UPDATE 10:45 a.m.
California Attorney General Rob Bonta said state officials would be closely watching for price-gouging practices in the wake of the unfolding disaster, with eyes on everything from hotel rooms, rent, groceries, emergency supplies and charity requests.
“This is not who we are,” an emotional Bonta said during a Saturday morning press conference. “We should not be engaged in price-gouging. We are very serious about this,” he said, adding that the office is already seeing scammers trying to take advantage of the devastation.
He said people are already posing as contractors, insurance adjusters and government officials demanding up-front, place-holding payments that are not legitimate. Officials urged people to check licenses and credentials and avoid giving cash to people soliciting donations.
“Price gouging – it’s sick, it’s wrong, it’s illegal,” Bonta said. “So is looting. You will be held accountable.”
LOS ANGELES, CA – JANUARY 11: Helicopter aerial view of a firefighting Chinook making a water drop on the Palisades fire burning in Brentwood on Saturday, Jan. 11, 2025. (Myung J. Chun / Los Angeles Times via Getty Images)
PREVIOUSLY:
Residents of Brentwood, on the eastern flank of the Palisades fire, and Encino to the north were ordered to evacuate overnight even as firefighting crews began to gain a partial grip on containing the multiple blazes that have so far claimed 13 lives and more than 12,000 structures in the Los Angeles area.
As of Saturday morning, nearly 180,000 people were under evacuation orders in the fires that have wreaked unprecedented destruction in greater Los Angeles.
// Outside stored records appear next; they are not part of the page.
-- ==== Sys2Proof/Machine/Home.lean ====
section
/-! DEFINITION. Memory homes (17_memory_model R354, 15_page R336 to R338), atomics (06_tile_memory R143), and requests that go to
another module (18_link R371 to R378). -/

namespace Sys2Proof.Machine

/-! ### Agents and incarnations (R310, R312) -/

/-- Agents that hold an incarnation table: of a site its tile port 0, L1 1, router 2, rick 3. -/
def agSite (site part : Nat) : Nat := 4 * site + part
def agSched (field : Nat) : Nat := 24576 + field
def agGov : Nat := 24640
def agHedge (h : Nat) : Nat := 24641 + h
def agMem (m : Nat) : Nat := 24689 + m
/-- Link port l of the 74 (R27). -/
def agLink (l : Nat) : Nat := 24737 + l

/-- The incarnation of context c in the table of an agent: the one before a kill until the broadcast has reached it (R312). -/
def State.incAt (s : State) (agent c : Nat) : Nat :=
  let x := s.ctx c
  if x.st = .killed ∧ !(x.told.contains agent) then (x.inc + 4095) % 4096 else x.inc

/-- An agent drops an item of context c whose incarnation differs from its table, and counts it for the kill (R310). -/
def State.stale (s : State) (agent c inc : Nat) : Bool := decide (s.incAt agent c ≠ inc)
def State.drop (s : State) (c : Nat) : State := s.setCtx c { s.ctx c with drops := (s.ctx c).drops + 1 }

/-! ### Physical addresses (R326) -/

def paModule (pa : Nat) : Nat := pa / 2 ^ 42 % 1024
def paLocal (pa : Nat) : Nat := pa % 2 ^ 42
/-- Size of local memory. -/
def localSize : Nat := 0x30000000000
/-- Stack of a local address (R326). -/
def stackOf (la : Nat) : Nat := la / 4096 % 48

/-! ### Bytes at a home -/

/-- One byte of local memory as context `who` reads it, or 256 for a reader of none; a byte that a DISCARD has left undefined reads as a free value
(R150), and so does, for every other reader, one that a killed incarnation could write, until RECLAIMED (R314, R367). -/
def State.memByte (s : State) (la : Nat) (who : Nat := 256) : Byte :=
  if rangesHave s.discarded la || s.ctxs.any (fun p => p.2.st == .killed && p.1 != who && rangesHave p.2.couldWrite la) then Config.freeByte s.tick la
  else Memory.readByte s.mem la

def State.memBytes (s : State) (la n : Nat) (who : Nat := 256) : List Byte :=
  match n with
  | 0 => []
  | n + 1 => s.memByte la who :: s.memBytes (la + 1) n who

/-- Stores bytes in local memory. -/
def State.memPut (s : State) (la : Nat) (bs : List Byte) : State :=
  { s with mem := Memory.writeBytes s.mem la bs
           discarded := if s.discarded.isEmpty then [] else rangesDel s.discarded la (la + bs.length) }

/-- The granules that [la, la + n) touches. -/
def granules (la n : Nat) : List Nat := if n = 0 then [] else (List.range ((la + n - 1) / 64 - la / 64 + 1)).map (· + la / 64)

/-- The check value that belongs to the bytes of granule g in module m; that of this module (R337). -/
def State.checkIn (s : State) (m g : Nat) : BitVec 32 := checkValue (s.memBytes (64 * g) 64) (m * 2 ^ 42 + 64 * g) 0
def State.checkOf (s : State) (g : Nat) : BitVec 32 := s.checkIn s.modnum g

/-- The kind of a granule that does not read well (R336 to R338). -/
def Granule.kind : Granule → FKind
  | .poison => .poisonld
  | .check _ | .tagged _ => .checkmiss
  | .uncorrectable => .hbmue

/-- Why granule g does not read well: poison, an uncorrectable error, or a check value that is not that of its bytes (R336, R337). -/
def State.granBad (s : State) (g : Nat) : Option FKind :=
  let under (m : Nat) : Option FKind := if m = s.modnum then none else if s.checkIn m g = s.checkOf g then none else some .checkmiss
  match KMap.get? s.gran g with
  | some (.check v) => if v = s.checkOf g then none else some .checkmiss
  | some (.tagged m) => under m
  | some k => some k.kind
  | none => under s.tagNum

/-- Granule g gets the check value of its bytes, under the present module number (R337). -/
def State.granGood (s : State) (g : Nat) : State :=
  { s with gran := if s.tagNum = s.modnum then KMap.del s.gran g else KMap.set s.gran g (.tagged s.modnum) }
/-- The granules of [la, la + n) that do not read well, and why. -/
def State.badsOf (s : State) (la n : Nat) : List (Nat × FKind) :=
  (granules la n).filterMap (fun g => (s.granBad g).map (fun k => (g, k)))

/-- A granule with an uncorrectable error that a read has met: recorded once, and poison from then on (R336). -/
def State.foundUe (s : State) (g : Nat) (r : State → State) : State :=
  if s.granBad g = some .hbmue then { r s with gran := KMap.set s.gran g .poison } else s

/-- The record of a granule's fault: origin 2, EVAL its physical address; accesses of the host belong to no context (R338, R384). -/
def State.granRecord (s : State) (ctx inc g : Nat) (k : FKind) : State :=
  if 256 ≤ ctx then s
  else s.record ⟨ctx, inc, none⟩ { kind := k, origin := 2, eval := BitVec.ofNat 64 (s.modnum * 2 ^ 42 + 64 * g) }

/-- A read performed at its home: an uncorrectable error is found, recorded and turned into poison (R336); a check mismatch is the
reader's to report (R337). -/
def State.homeRead (s : State) (ctx inc la n : Nat) : State × MemReply :=
  let bad := s.badsOf la n
  let data := s.memBytes la n ctx
  let s1 := bad.foldl (fun s e => s.foundUe e.1 (fun s => s.granRecord ctx inc e.1 .hbmue)) s
  (s1, { data := data
         poison := bad.any (fun e => e.2 != .checkmiss)
         err := if bad.any (fun e => e.2 == .hbmue) then some .hbmue
                else if bad.any (fun e => e.2 == .checkmiss) then some .checkmiss else none
         bads := bad })

/-- What a write of [la, la + n) does to the metadata of granule g: a whole write sets it, a part is merged (R336, R338). -/
def State.mergeGran (s : State) (ctx inc la n : Nat) (poison : Bool) (g : Nat) : State :=
  if la ≤ 64 * g ∧ 64 * g + 64 ≤ la + n then
    if poison then { s with gran := KMap.set s.gran g .poison } else s.granGood g
  else match s.granBad g with
    | none => if poison then { s with gran := KMap.set s.gran g .poison } else s.granGood g
    | some k =>
      let s1 := s.granRecord ctx inc g k
      { s1 with gran := KMap.set s1.gran g .poison }

/-- A write performed at its home (R338). -/
def State.homeWrite (s : State) (ctx inc la : Nat) (bs : List Byte) (poison : Bool) : State :=
  ((granules la bs.length).foldl (fun s g => s.mergeGran ctx inc la bs.length poison g) s).memPut la bs

/-- The bytes that a mask names. -/
def masked (bs : List Byte) (mask : BitVec 128) : List (Bool × Byte) := bs.mapIdx (fun i b => (mask.getLsbD i, b))

/-- Stores those of the bytes from la on that are picked. -/
def State.putPicked (s : State) : Nat → List (Bool × Byte) → State
  | _, [] => s
  | la, (true, b) :: r => (s.memPut la [b]).putPicked (la + 1) r
  | la, (false, _) :: r => s.putPicked (la + 1) r

/-- The granules of a write that its merges find bad (R338). -/
def State.mergeBads (s : State) (la n : Nat) : List (Nat × FKind) :=
  (s.badsOf la n).filter (fun e => !(decide (la ≤ 64 * e.1 ∧ 64 * e.1 + 64 ≤ la + n)))
/-- The granules of a write-back that its merges find bad: those of which the mask names a part. -/
def State.maskBads (s : State) (la n : Nat) (mask : BitVec 128) : List (Nat × FKind) :=
  (s.badsOf la n).filter (fun e =>
    let k := ((List.range n).filter (fun i => decide ((la + i) / 64 = e.1) && mask.getLsbD i)).length
    decide (k ≠ 0 ∧ k ≠ 64))

/-- A write-back performed at its home: it stores the bytes that the mask names, merged with those of other stores to their granules (R338, R354). -/
def State.homeMask (s : State) (ctx inc la : Nat) (bs : List Byte) (mask : BitVec 128) (poison : Bool) : State :=
  let at_ (g i : Nat) : Bool := decide ((la + i) / 64 = g) && mask.getLsbD i
  let s1 := (granules la bs.length).foldl (fun s g =>
    let n := ((List.range bs.length).filter (fun i => at_ g i)).length
    if n = 0 then s else s.mergeGran ctx inc (64 * g) n poison g) s
  s1.putPicked la (masked bs mask)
Evacuation warnings had spread east of the north-south 405 Freeway, a critical corridor which so far had been a bulwark between the Palisades blaze – which has consumed 22,660 acres – and the interior neighborhoods of West L.A.
The latest mandatory order covers an area that has been slowly encroaching eastward, from Sunset Boulevard north to Encino Reservoir, and from the 405 west to Mandeville Canyon. The area includes the Getty Center museum, which says it has complied and left only emergency personnel behind.
Evacuation warnings were also issued overnight for areas to the east of the 405, north of West Sunset and south of Mulholland Drive. Conditions were expected to improve somewhat over the weekend, with diminishing winds and breezes – though 30-50 mph wind gusts in Santa Ana-prone areas were expected to continue, and are forecast to come up again later this week.
The Palisades Fire, which has left virtually the entire neighborhood in ruin, was 11% contained as of Saturday morning. The Eaton Fire, which has ravaged 14,117 acres near Altadena and parts of Pasadena, was 15% contained, fire officials said. The smaller Kenneth fire was nearly 80% contained.
Thirteen deaths were confirmed – up from 11 on Friday – and more than 12,000 structures were damaged or destroyed altogether.